TASK PROMPT - Sort through the listing below and keep each line with the word "every". Copy those.

INFORMATION PROVIDED -

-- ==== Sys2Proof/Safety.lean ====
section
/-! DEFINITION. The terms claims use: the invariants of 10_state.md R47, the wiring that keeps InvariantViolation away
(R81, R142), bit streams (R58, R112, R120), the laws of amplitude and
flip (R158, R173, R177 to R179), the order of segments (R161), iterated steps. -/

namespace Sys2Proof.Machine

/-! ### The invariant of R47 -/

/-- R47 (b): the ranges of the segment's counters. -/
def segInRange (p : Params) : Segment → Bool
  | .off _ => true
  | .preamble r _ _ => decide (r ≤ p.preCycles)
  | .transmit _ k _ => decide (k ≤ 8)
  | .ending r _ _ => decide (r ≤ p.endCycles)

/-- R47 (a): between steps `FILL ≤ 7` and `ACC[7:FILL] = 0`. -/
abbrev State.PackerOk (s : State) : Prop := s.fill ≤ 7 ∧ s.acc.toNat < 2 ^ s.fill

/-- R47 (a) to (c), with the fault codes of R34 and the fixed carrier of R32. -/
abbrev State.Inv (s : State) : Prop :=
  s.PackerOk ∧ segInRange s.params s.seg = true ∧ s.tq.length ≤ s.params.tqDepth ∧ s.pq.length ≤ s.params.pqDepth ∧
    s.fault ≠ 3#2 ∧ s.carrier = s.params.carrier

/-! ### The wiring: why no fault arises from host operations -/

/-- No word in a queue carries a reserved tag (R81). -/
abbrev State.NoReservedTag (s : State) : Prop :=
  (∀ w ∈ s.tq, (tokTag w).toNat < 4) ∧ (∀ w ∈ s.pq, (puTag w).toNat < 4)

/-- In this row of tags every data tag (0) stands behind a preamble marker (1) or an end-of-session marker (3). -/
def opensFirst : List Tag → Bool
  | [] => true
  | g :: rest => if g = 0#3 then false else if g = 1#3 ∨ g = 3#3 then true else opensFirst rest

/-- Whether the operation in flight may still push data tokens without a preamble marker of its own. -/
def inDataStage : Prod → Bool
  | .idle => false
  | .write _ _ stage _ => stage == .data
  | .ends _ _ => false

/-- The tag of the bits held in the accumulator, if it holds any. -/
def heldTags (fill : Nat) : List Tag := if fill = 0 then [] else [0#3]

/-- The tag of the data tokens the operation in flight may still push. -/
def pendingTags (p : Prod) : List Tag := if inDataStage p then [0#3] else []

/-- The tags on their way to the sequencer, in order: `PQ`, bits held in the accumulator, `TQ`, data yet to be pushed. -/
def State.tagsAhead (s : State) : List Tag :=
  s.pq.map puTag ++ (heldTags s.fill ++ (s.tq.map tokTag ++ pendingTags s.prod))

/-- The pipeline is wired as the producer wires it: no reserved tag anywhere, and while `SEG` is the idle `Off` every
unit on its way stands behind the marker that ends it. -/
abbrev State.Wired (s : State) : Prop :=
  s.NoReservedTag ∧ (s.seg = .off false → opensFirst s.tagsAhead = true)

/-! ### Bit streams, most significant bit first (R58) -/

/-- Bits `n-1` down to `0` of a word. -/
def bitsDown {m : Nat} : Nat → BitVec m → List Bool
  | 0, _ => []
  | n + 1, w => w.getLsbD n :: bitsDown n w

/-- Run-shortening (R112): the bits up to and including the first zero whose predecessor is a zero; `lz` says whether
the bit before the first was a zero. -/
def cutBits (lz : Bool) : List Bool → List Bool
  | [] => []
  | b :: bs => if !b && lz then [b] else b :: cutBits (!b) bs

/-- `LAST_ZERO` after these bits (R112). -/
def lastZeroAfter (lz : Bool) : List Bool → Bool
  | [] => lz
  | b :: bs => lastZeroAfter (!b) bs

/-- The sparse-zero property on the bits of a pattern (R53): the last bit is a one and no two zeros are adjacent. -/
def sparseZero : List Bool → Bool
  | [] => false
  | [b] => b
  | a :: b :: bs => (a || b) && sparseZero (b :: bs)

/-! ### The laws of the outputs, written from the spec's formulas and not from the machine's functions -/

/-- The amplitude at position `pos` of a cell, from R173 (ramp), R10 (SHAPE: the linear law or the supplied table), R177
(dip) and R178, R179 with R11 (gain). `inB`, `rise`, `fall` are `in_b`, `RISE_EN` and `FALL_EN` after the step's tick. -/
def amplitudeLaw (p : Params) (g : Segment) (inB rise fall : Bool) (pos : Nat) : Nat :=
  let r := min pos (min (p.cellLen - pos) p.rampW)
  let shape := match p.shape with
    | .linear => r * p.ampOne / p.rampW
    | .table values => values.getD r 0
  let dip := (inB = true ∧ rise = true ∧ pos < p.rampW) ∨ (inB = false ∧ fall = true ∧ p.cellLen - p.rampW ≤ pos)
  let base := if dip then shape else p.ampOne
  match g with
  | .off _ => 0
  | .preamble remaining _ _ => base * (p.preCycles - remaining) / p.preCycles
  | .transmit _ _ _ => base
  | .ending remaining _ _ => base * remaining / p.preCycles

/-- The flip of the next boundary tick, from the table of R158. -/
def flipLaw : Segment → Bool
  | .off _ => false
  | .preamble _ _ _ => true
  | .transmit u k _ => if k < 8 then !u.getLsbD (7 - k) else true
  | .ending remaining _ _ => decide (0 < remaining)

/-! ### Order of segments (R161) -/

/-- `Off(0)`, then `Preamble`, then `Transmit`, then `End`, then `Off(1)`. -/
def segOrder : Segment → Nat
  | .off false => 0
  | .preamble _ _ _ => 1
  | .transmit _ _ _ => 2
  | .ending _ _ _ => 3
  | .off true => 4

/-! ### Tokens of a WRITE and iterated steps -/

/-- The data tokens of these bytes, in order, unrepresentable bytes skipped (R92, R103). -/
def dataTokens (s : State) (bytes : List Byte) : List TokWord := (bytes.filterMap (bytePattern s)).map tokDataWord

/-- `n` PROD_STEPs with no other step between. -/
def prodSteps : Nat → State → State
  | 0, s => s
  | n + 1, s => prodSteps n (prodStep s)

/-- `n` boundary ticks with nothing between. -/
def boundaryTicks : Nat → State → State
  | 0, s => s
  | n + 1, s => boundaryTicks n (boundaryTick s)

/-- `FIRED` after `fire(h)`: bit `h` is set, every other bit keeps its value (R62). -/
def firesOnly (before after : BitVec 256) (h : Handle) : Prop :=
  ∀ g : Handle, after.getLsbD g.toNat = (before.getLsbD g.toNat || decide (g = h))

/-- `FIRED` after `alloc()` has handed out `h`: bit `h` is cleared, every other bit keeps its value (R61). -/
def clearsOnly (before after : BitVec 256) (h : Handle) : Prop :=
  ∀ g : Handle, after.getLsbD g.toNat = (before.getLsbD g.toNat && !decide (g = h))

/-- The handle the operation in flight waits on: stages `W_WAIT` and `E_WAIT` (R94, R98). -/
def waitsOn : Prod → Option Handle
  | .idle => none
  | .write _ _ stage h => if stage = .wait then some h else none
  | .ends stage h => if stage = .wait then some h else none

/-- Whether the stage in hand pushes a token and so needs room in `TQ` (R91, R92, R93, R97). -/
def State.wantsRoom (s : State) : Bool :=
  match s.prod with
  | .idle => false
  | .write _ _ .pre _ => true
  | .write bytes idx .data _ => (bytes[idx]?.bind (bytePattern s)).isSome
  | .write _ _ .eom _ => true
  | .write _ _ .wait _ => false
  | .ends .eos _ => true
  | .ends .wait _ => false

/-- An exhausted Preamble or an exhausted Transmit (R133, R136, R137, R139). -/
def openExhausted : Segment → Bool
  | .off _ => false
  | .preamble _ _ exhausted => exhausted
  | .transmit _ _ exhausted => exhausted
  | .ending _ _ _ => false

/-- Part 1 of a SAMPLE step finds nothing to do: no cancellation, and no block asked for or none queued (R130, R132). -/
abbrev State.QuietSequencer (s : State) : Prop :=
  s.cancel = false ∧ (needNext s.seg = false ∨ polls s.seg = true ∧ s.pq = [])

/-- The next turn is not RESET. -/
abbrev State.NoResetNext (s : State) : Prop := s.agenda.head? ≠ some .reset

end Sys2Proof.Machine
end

TASK RESULT -
/-- In this row of tags every data tag (0) stands behind a preamble marker (1) or an end-of-session marker (3). -/
/-- The pipeline is wired as the producer wires it: no reserved tag anywhere, and while `SEG` is the idle `Off` every
/-- `FIRED` after `fire(h)`: bit `h` is set, every other bit keeps its value (R62). -/
/-- `FIRED` after `alloc()` has handed out `h`: bit `h` is cleared, every other bit keeps its value (R61). -/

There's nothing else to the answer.